Am Di., 11. Sep. 2018 um 16:30 Uhr schrieb Stefan Roese sr@denx.de:
On 11.09.2018 16:12, Daniel Schwierzeck wrote:
Am Mo., 10. Sep. 2018 um 07:34 Uhr schrieb Stefan Roese sr@denx.de:
Hi Daniel,
On 07.09.2018 19:02, Daniel Schwierzeck wrote:
Those functions are not needed during cache init and can be implemented in C. Only support the safe disabling of caches when this is required for booting an OS. Reenabling caches is much harder to implement if an optional coherency manager must be supported. As there is no real use-case anyway, dcache_enable is implemented with an error message.
Signed-off-by: Daniel Schwierzeck daniel.schwierzeck@gmail.com
Many thanks for working on this. I'll be doing some more test later this week using this series. One comment though directly:
A few weeks ago I wanted to enable the "cache" cmd (CMD_CACHE) on my MT7688 MIPS platform. Unfortunately some I-Cache functions are missing for this:
building ... cmd/built-in.o: In function `do_icache': cmd/cache.c:(.text.do_icache+0x48): undefined reference to `icache_disable' cmd/cache.c:(.text.do_icache+0x68): undefined reference to `icache_enable' cmd/cache.c:(.text.do_icache+0x88): undefined reference to `icache_status' Makefile:1350: recipe for target 'u-boot' failed
Would it be possible to add those functions as well to this series (or some follow-up patch)? Using the cache cmd can be quite helpful while testing / debugging.
The problem is that you can't independently disable I-Cache and D-Cache on MIPS.
Why is this the case? Can't the I-Cache be disabled at all? Or is it just not possible (or complex) while running with I-Cache enabled?
you can only configure the "Cache Coherency Algorithm" in Coprocessor 0 Config register. This setting affects I-Cache and D-Cache at once.
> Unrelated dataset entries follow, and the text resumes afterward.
-- ==== Sys2Proof/Machine/Dispatch.lean ====
section
/-! DEFINITION. Machine/Dispatch.lean: which meaning each command has: one arm per constructor of Instr. -/
namespace Sys2Proof.Machine
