/-- What a cold reset leaves (R438): no block runs and the device waits for BOOT; the fuses, the flash partitions and the recorder's log are kept; the ledger
is as after reset. -/
def Sys2Proof.Claims.ColdResetKeepsFusesAndFlash : Prop :=
  ∀ (s : State) (cause : Nat) (ok tripped seen : Bool),
    let t := s.coldReset cause ok tripped seen
    ¬ Runs t ∧ t.dev.devtime = 0 ∧ t.dev.ely.state = .rom ∧ t.dev.ely.journal = [] ∧ t.dev.ely.fuses = s.dev.ely.fuses ∧
      t.dev.ely.svnAskulo = s.dev.ely.svnAskulo ∧ t.dev.ely.svnOem = s.dev.ely.svnOem ∧ t.dev.ely.parts = s.dev.ely.parts ∧
      t.dev.ccn.log = s.dev.ccn.log ∧ t.dev.ccn.counters = s.dev.ccn.counters ∧ t.dev.power.held = true ∧ t.skein = Skein.reset s.dev.nClusters ∧
      (∀ p : Fin 64, (t.ply p).state = .absent) ∧ t.pending = s.pending

/-- SPDM (R309, R310), the connection: version, capabilities and algorithms in order; then digests, certificates, challenge and measurements. A request out of
order gets an ERROR. Message codes and sizes are the model's (log entry 61). -/
def Sys2Proof.Claims.SpdmConnectionResults : Prop :=
  ∀ (q : Fin 4) (s : State), Responds s q →
    let free := fun n => (List.range n).map (Config.freeByte s.dev.fresh)
    Answers (.getVersion q) s ((s.spdmPhase q 1).doe q ([0x10, 0x04, 0, 0, 0, 1] ++ bytesOf 2 0x1200)) ∧
    ((s.port q).spdm.phase ≠ 1 → Answers (.getCapabilities q) s (s.doe q spdmUnexpected)) ∧
    ((s.port q).spdm.phase = 1 → Answers (.getCapabilities q) s ((s.spdmPhase q 2).doe q
      (spdmMsg 0x61 0 0 ([0, 0, 0, 0] ++ bytesOf 4 0x000062D6 ++ bytesOf 4 4096 ++ bytesOf 4 4096)))) ∧
    ((s.port q).spdm.phase ≠ 2 → ∀ b, Answers (.negotiateAlgorithms q b) s (s.doe q spdmUnexpected)) ∧
    ((s.port q).spdm.phase = 2 → Answers (.negotiateAlgorithms q false) s (s.doe q spdmInvalid) ∧ Answers (.negotiateAlgorithms q true) s
      ((s.spdmPhase q 3).doe q (spdmMsg 0x63 2 0 (bytesOf 4 0x80 ++ bytesOf 4 0x2 ++ bytesOf 2 0x10 ++ bytesOf 2 0x2)))) ∧
    ((s.port q).spdm.phase ≠ 3 → Answers (.getDigests q) s (s.doe q spdmUnexpected) ∧ (∀ x k n, Answers (.getCertificate q x ⟨k, n⟩) s (s.doe q spdmUnexpected)) ∧
      (∀ x, Answers (.challenge q x) s (s.doe q spdmUnexpected)) ∧ ∀ op b, Answers (.getMeasurements q op b) s (s.doe q spdmUnexpected)) ∧
    ((s.port q).spdm.phase = 3 →
      Answers (.getDigests q) s (s.doe q (spdmMsg 0x01 0 3 (sha384 (s.dev.ely.chain 0) ++ sha384 (s.dev.ely.chain 1)))) ∧
      (∀ x k n, 2 ≤ x → Answers (.getCertificate q x ⟨k, n⟩) s (s.doe q spdmInvalid) ∧ Answers (.challenge q x) s (s.doe q spdmInvalid)) ∧
      (∀ x k n, x < 2 → let rest := (s.dev.ely.chain x).drop k
        let c := rest.take (min n 4080)
        Answers (.getCertificate q x ⟨k, n⟩) s
          (s.doe q (spdmMsg 0x02 x 0 (bytesOf 2 c.length ++ bytesOf 2 (min 65535 (rest.length - c.length)) ++ c))) ∧
        Answers (.challenge q x) s (s.tick.doe q (spdmMsg 0x03 x 3 (free 176)))) ∧
      ∀ b : Bool, let (u, sig) := if b then (s.tick, free 96) else (s, [])
        Answers (.getMeasurements q 0 b) s (u.doe q (spdmMsg 0x60 8 0 ([0, 0, 0, 0] ++ sig))) ∧
        (∀ i : Fin 8, let body := measurementBlock s.dev.ely i
          Answers (.getMeasurements q (i.val + 1) b) s (u.doe q (spdmMsg 0x60 0 0 ([1] ++ bytesOf 3 body.length ++ body ++ sig)))) ∧
        let all := ([0, 1, 2, 3, 4, 5, 6, 7] : List (Fin 8)).flatMap (measurementBlock s.dev.ely)
        Answers (.getMeasurements q 0xFF b) s (u.doe q (spdmMsg 0x60 0 0 ([8] ++ bytesOf 3 all.length ++ all ++ sig))))

/-- SPDM sessions (R308, R309, R311): KEY_EXCHANGE opens the first of the port's 4 sessions that is free; FINISH establishes or ends it; key update, heartbeat, end,
the vendor envelope, KEY_PROG and K_SET_STOP act only inside an established session of the port, the last two on the stream's IDE key. -/
def Sys2Proof.Claims.SpdmSessionResults : Prop :=
  ∀ (q i : Fin 4) (s : State), Responds s q →
    let set := fun (u : State) f => u.updPort q fun pt => { pt with spdm := { pt.spdm with sessions := f pt.spdm.sessions } }
    let keyed := onEly s fun e => { e with nextKey := e.nextKey + 1 }
    ((s.port q).spdm.phase = 3 →
      ((∀ k : Fin 4, ((s.port q).spdm.session k).isSome = true) → Answers (.keyExchange q) s (s.doe q spdmSessionLimit)) ∧
      (((s.port q).spdm.session i).isNone = true → (∀ k < i, ((s.port q).spdm.session k).isSome = true) →
        Answers (.keyExchange q) s ((set keyed fun l => l ++ [{ id := i.val, opening := true, keyGen := s.dev.ely.nextKey }]).tick.doe q
          (spdmMsg 0x64 0 0 (bytesOf 2 i.val ++ (List.range 272).map (Config.freeByte s.dev.fresh))))) ∧
      ∀ x, (s.port q).spdm.session i = some x → x.opening = true →
        Answers (.finish q i true) s ((set s fun l => l.map fun y => if y.id = i.val then { y with opening := false } else y).doe q (spdmMsg 0x65 0 0 [])) ∧
        Answers (.finish q i false) s ((set s fun l => l.filter (·.id != i.val)).doe q (spdmMsg 0x7F 0x06 0 []))) ∧
    (∀ st : Fin 3, InSession s q i →
      Answers (.keyUpdate q i) s
        ((set keyed fun l => l.map fun y => if y.id = i.val then { y with keyGen := s.dev.ely.nextKey } else y).doe q (spdmMsg 0x69 0 0 [])) ∧
      Answers (.spdmHeartbeat q i) s (s.doe q (spdmMsg 0x68 0 0 [])) ∧
      Answers (.endSession q i) s ((set s fun l => l.filter (·.id != i.val)).doe q (spdmMsg 0x6C 0 0 [])) ∧
      Answers (.vendorDefined q i) s (s.doe q (spdmMsg 0x7E 0 0 [])) ∧
      Answers (.keyProg q i st) s ((keyed.updPort q fun pt => { pt with ide := put pt.ide st s.dev.ely.nextKey }).doe q (spdmMsg 0x7E 0 0 [0x03])) ∧
      Answers (.kSetStop q i st) s ((s.updPort q fun pt => { pt with ide := put pt.ide st 0 }).doe q (spdmMsg 0x7E 0 0 [0x06]))) ∧
    (((s.port q).spdm.session i).isNone = true → ∀ st : Fin 3, Answers (.keyUpdate q i) s (s.doe q spdmUnexpected) ∧
      Answers (.keyProg q i st) s (s.doe q spdmUnexpected) ∧ Answers (.kSetStop q i st) s (s.doe q spdmUnexpected))

end
namespace Sys2Proof.Claims
open Sys2Proof Sys2Proof.Machine

/-- A write to a head's registers reaches it: from the manager's port, to a head of the variant (R8, R19). -/
def HeadWrite (s : State) (q : Fin 4) (h : Fin 8) : Prop := Runs s ∧ s.dev.isManager q = true ∧ s.dev.headExposed h = true

/-- The head's hot-plug pin counts: the head is exposed and HPD_IGNORE is clear (R152). -/
def Plugs (s : State) (h : Fin 8) : Prop := Runs s ∧ s.dev.headExposed h = true ∧ s.dev.hpdIgnore h = false

end Sys2Proof.Claims

section
open Sys2Proof Sys2Proof.Machine Sys2Proof.Claims

/-- HD_TCOMMIT.ARM (R136, R139, R141, R433): the pending set is tested against the active state; a set refused leaves its code in ERR and nothing else; one
accepted takes effect at once on a head that is OFF, or waits for the boundary, with bobbins for it beside the old ones (R143), or for VDDC to rise; links that wait for an ARM train. -/
def Sys2Proof.Claims.TimingArmResults : Prop :=
  ∀ (q : Fin 4) (h : Fin 8) (s : State), HeadWrite s q h →
    let t := s.dev.pendingTiming h
    let u := s.updHead h fun x => { x with err := s.dev.armError h t }
    (s.dev.armError h t ≠ 0 → Answers (.timingArm q h) s u) ∧
    (s.dev.armError h t = 0 →
      let v := (u.dev.group h).foldl (fun v k => let x := v.head k
        if (x.link = .short ∧ x.cfg.isNone) ∨ (x.link = .noSink ∧ (x.hpd ∨ v.dev.hpdIgnore k)) then v.beginTraining k else v) u
      Answers (.timingArm q h) s
        (if t.enable ∧ v.dev.power.vc = 0 then v.updHead h fun x => { x with armed := some t, armLate := false }
        else if (v.head h).gen = .off then v.enableHead h t
        else (if t.enable then v.onDev fun d => d.refit h t (t.pair && h.val % 2 == 0) else v).updHead h fun x =>
          { x with armed := some t, armLate := x.cutoff }))

/-- Reasons for which an ARM is refused (R139), in order: another ARM is pending, a pair that cannot be made, a field out of range; a set that turns the head
off passes. -/
def Sys2Proof.Claims.ArmRefusalOrder : Prop :=
  ∀ (d : Dev) (h : Fin 8) (t : Timing),
    (bit (d.reg (hdBase h)) 1 = true → d.armError h t = 6) ∧
    (bit (d.reg (hdBase h)) 1 = false → (d.head h).armed.isSome = true → d.armError h t = 8) ∧
    (bit (d.reg (hdBase h)) 1 = false → (d.head h).armed = none → d.slave h = true → d.armError h t = 5) ∧
    (bit (d.reg (hdBase h)) 1 = false → (d.head h).armed = none → d.slave h = false → t.pair = false → t.enable = false → d.armError h t = 0) ∧
    (bit (d.reg (hdBase h)) 1 = false → (d.head h).armed = none → d.slave h = false → t.pair = false → t.enable = true → t.fieldsOk = false →
      d.armError h t = 1)

/-- Link training (R140, R150-R152): training lists the configurations for the sink and tries them in order until one trains or none is left; the PLL of a mode
change relocks on every head of the group; plug, unplug and interrupt are reported and retrain or stop the link. -/
def Sys2Proof.Claims.LinkTrainingResults : Prop :=
  ∀ (h : Fin 8) (s : State), Runs s →
    (∀ caps : SinkCaps, (s.head h).link = .training → (s.head h).tries = [] →
      let l := trainOrder (s.head (s.dev.master h)).timing caps
      let u := s.updHead h fun x => { x with sink := some caps, tries := l }
      Answers (.linkTrainStart h caps) s (if l = [] then (u.linkNone h).linkDone h else u)) ∧
    (∀ c rest, (s.head h).link = .training → (s.head h).tries = c :: rest →
      let fails := if rest = [] then (s.linkNone h).linkDone h else s.updHead h fun x => { x with tries := rest }
      Answers (.trainAttemptDone h true) s ((s.updHead h fun x => { x with link := .trained, cfg := some c, tries := [] }).linkDone h) ∧
      Answers (.trainAttemptDone h false) s fails ∧ Answers (.trainAttemptTimeout h) s fails) ∧
    ((s.head h).gen = .changing →
      Answers (.pllLock h) s ((s.dev.group h).foldl (fun u k => u.updHead k fun x => { x with relocked := true }) s)) ∧
    (Plugs s h →
      let said := fun (u : State) (n : Nat) => u.postHead h 0x40 0x0302 h.val (dataBytes [(16, 1, n)])
      let up := said (s.updHead h fun x => { x with hpd := true }) 1
      Answers (.dpHotplugPlug h) s (match (up.head h).link with
        | .idle => up
        | .waiting => up.beginTraining h
        | _ => if up.dev.autoTrain h then up.beginTraining h else up.updHead h fun x => { x with link := .noSink }) ∧
      let down := said (s.updHead h fun x =>
        { x with hpd := false, sink := none, tries := [], trained := false, steady := false, cfg := none,
                 link := match x.link with | .idle => .idle | .waiting => .waiting | _ => .noSink }) 2
      Answers (.dpHotplugUnplug h) s (if (down.head h).link = .noSink then down.linkDone h else down) ∧
      ∀ lost : Bool, let u := said s 3
        let x := u.head h
        Answers (.dpHotplugIrq h lost) s
          (if (x.link = .trained ∧ lost = true) ∨ (x.link = .short ∧ (x.cfg.isNone = true ∨ lost = true)) then u.beginTraining h else u)) ∧
    (s.dev.headExposed h = false ∨ s.dev.hpdIgnore h = true →
      Answers (.dpHotplugPlug h) s s ∧ Answers (.dpHotplugUnplug h) s s ∧ ∀ b, Answers (.dpHotplugIrq h b) s s)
Maybe a workaround for icache_[en|dis]able could be to shift the instruction pointer from KSEG0 to KSEG1. This is the same principle you had with ddr_calibrate() in your first iteration of MT76xx patch series.
I could add them as dummy functions or with the same implementation as dcache_*
That's perhaps a pragmatic work-around - if the I-Cache can't be disabled at all.